A Texas-Sized Step Back on Edu-Thinking

Earlier this month, the Texas Young Republicans passed a resolution adopting a two-page platform and recommending the Republican Party of Texas endorse it whole cloth in 2016. Why is this important? Well, the two-page platform included some specific language regarding education policy (in the non-Common Core-adopting Texas).

The Texas Young GOPers stated:

We believe that all children should have access to quality education. Parents have the primary right and responsibility to educate their children, and we support their right to choose public, private, charter, or home education. We support the distribution of educational funds in a manner that they follow the student to any school, whether public, private, charter or home school. We reject federal imposition of educational standards and the tying of federal education funding to adopting federally mandated standards.

Reads like the flag and apple pie, huh? Setting aside the problem of using the Oxford comma at the beginning, and then forgetting the serial comma in the second set of school descriptors, let’s take a look at the statement.

Sentence one, I’m with ya. Every child should have access to quality education. I’ll do you one better, Young Texans, every child should have access to quality public education. And high-quality public education at that.

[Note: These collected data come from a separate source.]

theorem SafetyDie.forEach_kept {α : Type} (s : SafetyDie) (l : List α) (f : SafetyDie → α → SafetyDie) (h : s.Kept lim low) (h1 : ∀ (y : SafetyDie) (a : α), y.Kept lim low → (f y a).Kept lim low) : (SafetyDie.forEach s l f).Kept lim low := by
  exact SafetyDie.foldl_kept l s f h h1

theorem SafetyDie.bump_kept (s : SafetyDie) (r : OdRow) (i : Nat) (n : Nat) (h : s.Kept lim low) : (SafetyDie.bump s r i n).Kept lim low := by
  unfold SafetyDie.bump
  try dsimp only
  repeat' (first
    | with_reducible assumption
    | with_reducible apply SafetyDie.foldl_kept
    | (simp only [↓SafetyDie.kept_mk]; refine ⟨?_, ?_, ?_⟩)
    | with_reducible apply SafetyDie.Kept.log_le (lim := lim) (low := low)
    | with_reducible apply SafetyDie.Kept.staged_le (lim := lim) (low := low)
    | with_reducible apply SafetyDie.Kept.le_floor (lim := lim) (low := low)
    | split
    | (intro _)
    | (rw [id_eq])
    | (simp; done))

theorem SafetyDie.put_kept (s : SafetyDie) (x : Sent) (h : s.Kept lim low) : (SafetyDie.put s x).Kept lim low := by
  unfold SafetyDie.put
  try dsimp only
  repeat' (first
    | with_reducible assumption
    | with_reducible apply SafetyDie.foldl_kept
    | (simp only [↓SafetyDie.kept_mk]; refine ⟨?_, ?_, ?_⟩)
    | with_reducible apply SafetyDie.Kept.log_le (lim := lim) (low := low)
    | with_reducible apply SafetyDie.Kept.staged_le (lim := lim) (low := low)
    | with_reducible apply SafetyDie.Kept.le_floor (lim := lim) (low := low)
    | split
    | (intro _)
    | (rw [id_eq])
    | (simp; done))

theorem SafetyDie.draw_kept (s : SafetyDie) (h : s.Kept lim low) : (SafetyDie.draw s).2.Kept lim low := by
  unfold SafetyDie.draw
  try dsimp only
  repeat' (first
    | with_reducible assumption
    | with_reducible apply SafetyDie.foldl_kept
    | (simp only [↓SafetyDie.kept_mk]; refine ⟨?_, ?_, ?_⟩)
    | with_reducible apply SafetyDie.Kept.log_le (lim := lim) (low := low)
    | with_reducible apply SafetyDie.Kept.staged_le (lim := lim) (low := low)
    | with_reducible apply SafetyDie.Kept.le_floor (lim := lim) (low := low)
    | split
    | (intro _)
    | (rw [id_eq])
    | (simp; done))

theorem SafetyDie.sendFlits_kept (s : SafetyDie) (fs : List Flit) (h : s.Kept lim low) : (SafetyDie.sendFlits s fs).Kept lim low := by
  unfold SafetyDie.sendFlits
  try dsimp only
  repeat' (first
    | with_reducible assumption
    | with_reducible apply SafetyDie.foldl_kept
    | (simp only [↓SafetyDie.kept_mk]; refine ⟨?_, ?_, ?_⟩)
    | with_reducible apply SafetyDie.Kept.log_le (lim := lim) (low := low)
    | with_reducible apply SafetyDie.Kept.staged_le (lim := lim) (low := low)
    | with_reducible apply SafetyDie.Kept.le_floor (lim := lim) (low := low)
    | split
    | (intro _)
    | (rw [id_eq])
    | (simp; done))

theorem SafetyDie.sendFlit_kept (s : SafetyDie) (f : Flit) (h : s.Kept lim low) : (SafetyDie.sendFlit s f).Kept lim low := by
  unfold SafetyDie.sendFlit
  try dsimp only
  repeat' (first
    | with_reducible assumption
    | with_reducible apply SafetyDie.sendFlits_kept
    | with_reducible apply SafetyDie.foldl_kept
    | (simp only [↓SafetyDie.kept_mk]; refine ⟨?_, ?_, ?_⟩)
    | with_reducible apply SafetyDie.Kept.log_le (lim := lim) (low := low)
    | with_reducible apply SafetyDie.Kept.staged_le (lim := lim) (low := low)
    | with_reducible apply SafetyDie.Kept.le_floor (lim := lim) (low := low)
    | split
    | (intro _)
    | (rw [id_eq])
    | (simp; done))

/-- The ring holds at most 256 records (R326). -/
theorem logPush_le (log : List EventRec) (n : Nat) (r : EventRec) (h : log.length ≤ 256) : (logPush log n r).1.length ≤ 256 := by
  unfold logPush
  split
  · simp; omega
  · split
    · next i hi =>
      have := List.findIdx?_eq_some_iff_findIdx_eq.mp hi
      simp [List.length_eraseIdx, this.1]; omega
    · exact h

theorem SafetyDie.store_kept (s : SafetyDie) (r : EventRec) (h : s.Kept lim low) : (SafetyDie.store s r).Kept lim low := by
  exact ⟨fun hp => logPush_le _ _ _ (h.1 hp), h.2⟩

theorem SafetyDie.sendRecord_kept (s : SafetyDie) (r : EventRec) (h : s.Kept lim low) : (SafetyDie.sendRecord s r).Kept lim low := by
  unfold SafetyDie.sendRecord
  try dsimp only
  repeat' (first
    | with_reducible assumption
    | with_reducible apply SafetyDie.sendFlits_kept
    | with_reducible apply SafetyDie.foldl_kept
    | (simp only [↓SafetyDie.kept_mk]; refine ⟨?_, ?_, ?_⟩)
    | with_reducible apply SafetyDie.Kept.log_le (lim := lim) (low := low)
    | with_reducible apply SafetyDie.Kept.staged_le (lim := lim) (low := low)
    | with_reducible apply SafetyDie.Kept.le_floor (lim := lim) (low := low)
    | split
    | (intro _)
    | (rw [id_eq])
    | (simp; done))

theorem SafetyDie.flushLog_kept (s : SafetyDie) (h : s.Kept lim low) : (SafetyDie.flushLog s).Kept lim low := by
  unfold SafetyDie.flushLog
  try dsimp only
  repeat' (first
    | with_reducible assumption
    | with_reducible apply SafetyDie.forEach_kept
    | with_reducible apply SafetyDie.sendRecord_kept
    | with_reducible apply SafetyDie.foldl_kept
    | (simp only [↓SafetyDie.kept_mk]; refine ⟨?_, ?_, ?_⟩)
    | with_reducible apply SafetyDie.Kept.log_le (lim := lim) (low := low)
    | with_reducible apply SafetyDie.Kept.staged_le (lim := lim) (low := low)
    | with_reducible apply SafetyDie.Kept.le_floor (lim := lim) (low := low)
    | split
    | (intro _)
    | (rw [id_eq])
    | (simp; done))

theorem SafetyDie.raise_kept (s : SafetyDie) (n : EventName) (ctx : Nat) (inst : Nat) (detail : Nat) (opDesc : Nat) (h : s.Kept lim low) : (SafetyDie.raise s n ctx inst detail opDesc).Kept lim low := by
  unfold SafetyDie.raise
  try dsimp only
  repeat' (first
    | with_reducible assumption
    | with_reducible apply SafetyDie.flushLog_kept
    | with_reducible apply SafetyDie.store_kept
    | with_reducible apply SafetyDie.foldl_kept
    | (simp only [↓SafetyDie.kept_mk]; refine ⟨?_, ?_, ?_⟩)
    | with_reducible apply SafetyDie.Kept.log_le (lim := lim) (low := low)
    | with_reducible apply SafetyDie.Kept.staged_le (lim := lim) (low := low)
    | with_reducible apply SafetyDie.Kept.le_floor (lim := lim) (low := low)
    | split
    | (intro _)
    | (rw [id_eq])
    | (simp; done))

theorem SafetyDie.logClear_kept (s : SafetyDie) (v : Nat) (h : s.Kept lim low) : (SafetyDie.logClear s v).Kept lim low := by
  unfold SafetyDie.logClear
  dsimp only
  apply SafetyDie.raise_kept
  repeat' split
  all_goals first
    | exact ⟨fun hp => (List.length_filter_le _ _).trans (h.1 hp), h.2⟩
    | exact h

theorem SafetyDie.sendAck_kept (s : SafetyDie) (h : s.Kept lim low) : (SafetyDie.sendAck s).Kept lim low := by
  unfold SafetyDie.sendAck
  try dsimp only
  repeat' (first
    | with_reducible assumption
    | with_reducible apply SafetyDie.put_kept
    | with_reducible apply SafetyDie.foldl_kept
    | (simp only [↓SafetyDie.kept_mk]; refine ⟨?_, ?_, ?_⟩)
    | with_reducible apply SafetyDie.Kept.log_le (lim := lim) (low := low)
    | with_reducible apply SafetyDie.Kept.staged_le (lim := lim) (low := low)
    | with_reducible apply SafetyDie.Kept.le_floor (lim := lim) (low := low)
    | split
    | (intro _)
    | (rw [id_eq])
    | (simp; done))

theorem SafetyDie.sendEpoch_kept (s : SafetyDie) (causes : Nat) (h : s.Kept lim low) : (SafetyDie.sendEpoch s causes).Kept lim low := by
  unfold SafetyDie.sendEpoch
  try dsimp only
  repeat' (first
    | with_reducible assumption
    | with_reducible apply SafetyDie.sendFlit_kept
    | with_reducible apply SafetyDie.foldl_kept
    | (simp only [↓SafetyDie.kept_mk]; refine ⟨?_, ?_, ?_⟩)
    | with_reducible apply SafetyDie.Kept.log_le (lim := lim) (low := low)
    | with_reducible apply SafetyDie.Kept.staged_le (lim := lim) (low := low)
    | with_reducible apply SafetyDie.Kept.le_floor (lim := lim) (low := low)
    | split
    | (intro _)
    | (rw [id_eq])
    | (simp; done))

theorem SafetyDie.stepEpoch_kept (s : SafetyDie) (h : s.Kept lim low) : (SafetyDie.stepEpoch s).Kept lim low := by
  unfold SafetyDie.stepEpoch
  try dsimp only
  repeat' (first
    | with_reducible assumption
    | with_reducible apply SafetyDie.foldl_kept
    | (simp only [↓SafetyDie.kept_mk]; refine ⟨?_, ?_, ?_⟩)
    | with_reducible apply SafetyDie.Kept.log_le (lim := lim) (low := low)
    | with_reducible apply SafetyDie.Kept.staged_le (lim := lim) (low := low)
    | with_reducible apply SafetyDie.Kept.le_floor (lim := lim) (low := low)
    | split
    | (intro _)
    | (rw [id_eq])
    | (simp; done))

theorem SafetyDie.advance_kept (s : SafetyDie) (causes : Nat) (h : s.Kept lim low) : (SafetyDie.advance s causes).Kept lim low := by
  unfold SafetyDie.advance
  try dsimp only
  repeat' (first
    | with_reducible assumption
    | with_reducible apply SafetyDie.sendEpoch_kept
    | with_reducible apply SafetyDie.stepEpoch_kept
    | with_reducible apply SafetyDie.foldl_kept
    | (simp only [↓SafetyDie.kept_mk]; refine ⟨?_, ?_, ?_⟩)
    | with_reducible apply SafetyDie.Kept.log_le (lim := lim) (low := low)
    | with_reducible apply SafetyDie.Kept.staged_le (lim := lim) (low := low)
    | with_reducible apply SafetyDie.Kept.le_floor (lim := lim) (low := low)
    | split
    | (intro _)
    | (rw [id_eq])
    | (simp; done))

theorem SafetyDie.setBrake_kept (s : SafetyDie) (f : Brake → Brake) (h : s.Kept lim low) : (SafetyDie.setBrake s f).Kept lim low := by
  unfold SafetyDie.setBrake
  try dsimp only
  repeat' (first
    | with_reducible assumption
    | with_reducible apply SafetyDie.foldl_kept
    | (simp only [↓SafetyDie.kept_mk]; refine ⟨?_, ?_, ?_⟩)
    | with_reducible apply SafetyDie.Kept.log_le (lim := lim) (low := low)
    | with_reducible apply SafetyDie.Kept.staged_le (lim := lim) (low := low)
    | with_reducible apply SafetyDie.Kept.le_floor (lim := lim) (low := low)
    | split
    | (intro _)
    | (rw [id_eq])
    | (simp; done))

theorem SafetyDie.setGuest_kept (s : SafetyDie) (f : GuestBook → GuestBook) (h : s.Kept lim low) : (SafetyDie.setGuest s f).Kept lim low := by
  unfold SafetyDie.setGuest
  try dsimp only
  repeat' (first
    | with_reducible assumption
    | with_reducible apply SafetyDie.foldl_kept
    | (simp only [↓SafetyDie.kept_mk]; refine ⟨?_, ?_, ?_⟩)
    | with_reducible apply SafetyDie.Kept.log_le (lim := lim) (low := low)
    | with_reducible apply SafetyDie.Kept.staged_le (lim := lim) (low := low)
    | with_reducible apply SafetyDie.Kept.le_floor (lim := lim) (low := low)
    | split
    | (intro _)
    | (rw [id_eq])
    | (simp; done))

theorem SafetyDie.settle_kept (s : SafetyDie) (h : s.Kept lim low) : (SafetyDie.settle s).Kept lim low := by
  unfold SafetyDie.settle
  try dsimp only
  repeat' (first
    | with_reducible assumption
    | with_reducible apply SafetyDie.setBrake_kept
    | with_reducible apply SafetyDie.foldl_kept
    | (simp only [↓SafetyDie.kept_mk]; refine ⟨?_, ?_, ?_⟩)
    | with_reducible apply SafetyDie.Kept.log_le (lim := lim) (low := low)
    | with_reducible apply SafetyDie.Kept.staged_le (lim := lim) (low := low)
    | with_reducible apply SafetyDie.Kept.le_floor (lim := lim) (low := low)
    | split
    | (intro _)
    | (rw [id_eq])
    | (simp; done))

theorem SafetyDie.channelsOff_kept (s : SafetyDie) (h : s.Kept lim low) : (SafetyDie.channelsOff s).Kept lim low := by
  unfold SafetyDie.channelsOff
  try dsimp only
  repeat' (first
    | with_reducible assumption
    | with_reducible apply SafetyDie.setBrake_kept
    | with_reducible apply SafetyDie.settle_kept
    | with_reducible apply SafetyDie.foldl_kept
    | (simp only [↓SafetyDie.kept_mk]; refine ⟨?_, ?_, ?_⟩)
    | with_reducible apply SafetyDie.Kept.log_le (lim := lim) (low := low)
    | with_reducible apply SafetyDie.Kept.staged_le (lim := lim) (low := low)
    | with_reducible apply SafetyDie.Kept.le_floor (lim := lim) (low := low)
    | split
    | (intro _)
    | (rw [id_eq])
    | (simp; done))

theorem SafetyDie.btPass_kept (s : SafetyDie) (h : s.Kept lim low) : (SafetyDie.btPass s).Kept lim low := by
  unfold SafetyDie.btPass
  try dsimp only
  repeat' (first
    | with_reducible assumption
    | with_reducible apply SafetyDie.setBrake_kept
    | with_reducible apply SafetyDie.setGuest_kept
    | with_reducible apply SafetyDie.foldl_kept
    | (simp only [↓SafetyDie.kept_mk]; refine ⟨?_, ?_, ?_⟩)
    | with_reducible apply SafetyDie.Kept.log_le (lim := lim) (low := low)
    | with_reducible apply SafetyDie.Kept.staged_le (lim := lim) (low := low)
    | with_reducible apply SafetyDie.Kept.le_floor (lim := lim) (low := low)
    | split
    | (intro _)
    | (rw [id_eq])
    | (simp; done))

theorem SafetyDie.endTest_kept (s : SafetyDie) (result : Nat) (h : s.Kept lim low) : (SafetyDie.endTest s result).Kept lim low := by
  unfold SafetyDie.endTest
  try dsimp only
  repeat' (first
    | with_reducible assumption
    | with_reducible apply SafetyDie.setBrake_kept
    | with_reducible apply SafetyDie.setGuest_kept
    | with_reducible apply SafetyDie.foldl_kept
    | (simp only [↓SafetyDie.kept_mk]; refine ⟨?_, ?_, ?_⟩)
    | with_reducible apply SafetyDie.Kept.log_le (lim := lim) (low := low)
    | with_reducible apply SafetyDie.Kept.staged_le (lim := lim) (low := low)
    | with_reducible apply SafetyDie.Kept.le_floor (lim := lim) (low := low)
    | split
    | (intro _)
    | (rw [id_eq])
    | (simp; done))

theorem SafetyDie.abortTest_kept (s : SafetyDie) (h : s.Kept lim low) : (SafetyDie.abortTest s).Kept lim low :=
  SafetyDie.endTest_kept _ _ (SafetyDie.btPass_kept _ h)

theorem SafetyDie.eventTest_kept (s : SafetyDie) (h : s.Kept lim low) : (SafetyDie.eventTest s).Kept lim low := by
  unfold SafetyDie.eventTest
  apply SafetyDie.setBrake_kept
  split
  · exact SafetyDie.endTest_kept _ _ h
  · exact SafetyDie.abortTest_kept _ h

theorem SafetyDie.release_kept (s : SafetyDie) (h : s.Kept lim low) : (SafetyDie.release s).Kept lim low := by
  unfold SafetyDie.release
  try dsimp only
  repeat' (first
    | with_reducible assumption
    | with_reducible apply SafetyDie.advance_kept
    | with_reducible apply SafetyDie.sendFlit_kept
    | with_reducible apply SafetyDie.setBrake_kept
    | with_reducible apply SafetyDie.settle_kept
    | with_reducible apply SafetyDie.foldl_kept
    | (simp only [↓SafetyDie.kept_mk]; refine ⟨?_, ?_, ?_⟩)
    | with_reducible apply SafetyDie.Kept.log_le (lim := lim) (low := low)
    | with_reducible apply SafetyDie.Kept.staged_le (lim := lim) (low := low)
    | with_reducible apply SafetyDie.Kept.le_floor (lim := lim) (low := low)
    | split
    | (intro _)
    | (rw [id_eq])
    | (simp; done))

theorem Dies.release_kept (x : Dies) (h : x.sd.Kept lim low) : (Dies.release x).sd.Kept lim low := by
  unfold Dies.release
  try dsimp only
  repeat' (first
    | with_reducible assumption
    | with_reducible apply SafetyDie.tick_kept
    | with_reducible apply SafetyDie.foldl_kept
    | (simp only [↓SafetyDie.kept_mk]; refine ⟨?_, ?_, ?_⟩)
    | with_reducible apply SafetyDie.Kept.log_le (lim := lim) (low := low)
    | with_reducible apply SafetyDie.Kept.staged_le (lim := lim) (low := low)
    | with_reducible apply SafetyDie.Kept.le_floor (lim := lim) (low := low)
    | split
    | (intro _)
    | (rw [id_eq])
    | (simp; done))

I’m also with you on parents having the right and responsibility to educate their kids. I didn’t realize that such parental rights were under siege. If anything, the main issue seems to be what we do when parents do not exercise said right, and their kids’ education is then solely the responsibility of teachers. We should be focusing more on getting parents more involved in what happens in our schools.

Then we shift into the “money follows the child” philosophy, with an added wrinkle. Not only are we calling for equal funds to go to charters (school choice) and privates (vouchers, or school choice on steroids, depending on your perspective), but we are now saying that money should follow the home schooler? Are we suggesting that each parent who decided to home school is now entitled to a $10k or $20k tax rebate (per child), for keeping them out of the public schools altogether?

And we finally get the horcrux that continues to dog just about every education discussion. The notion that the evils of everything public education lies embedded in Common Core State Standards. Forget that Texas had no issue rejecting the “imposition of federal standards” in the first place. Forget that most states who put the standards in place didn’t get a federal dime to do so (while they may have hoped to, there were far more Race to the Top losers than there were winners). Yes, now is the time to take a strong stand on a policy decision that was made four years ago (in terms of initial adoption of the standards and tying $$ to them).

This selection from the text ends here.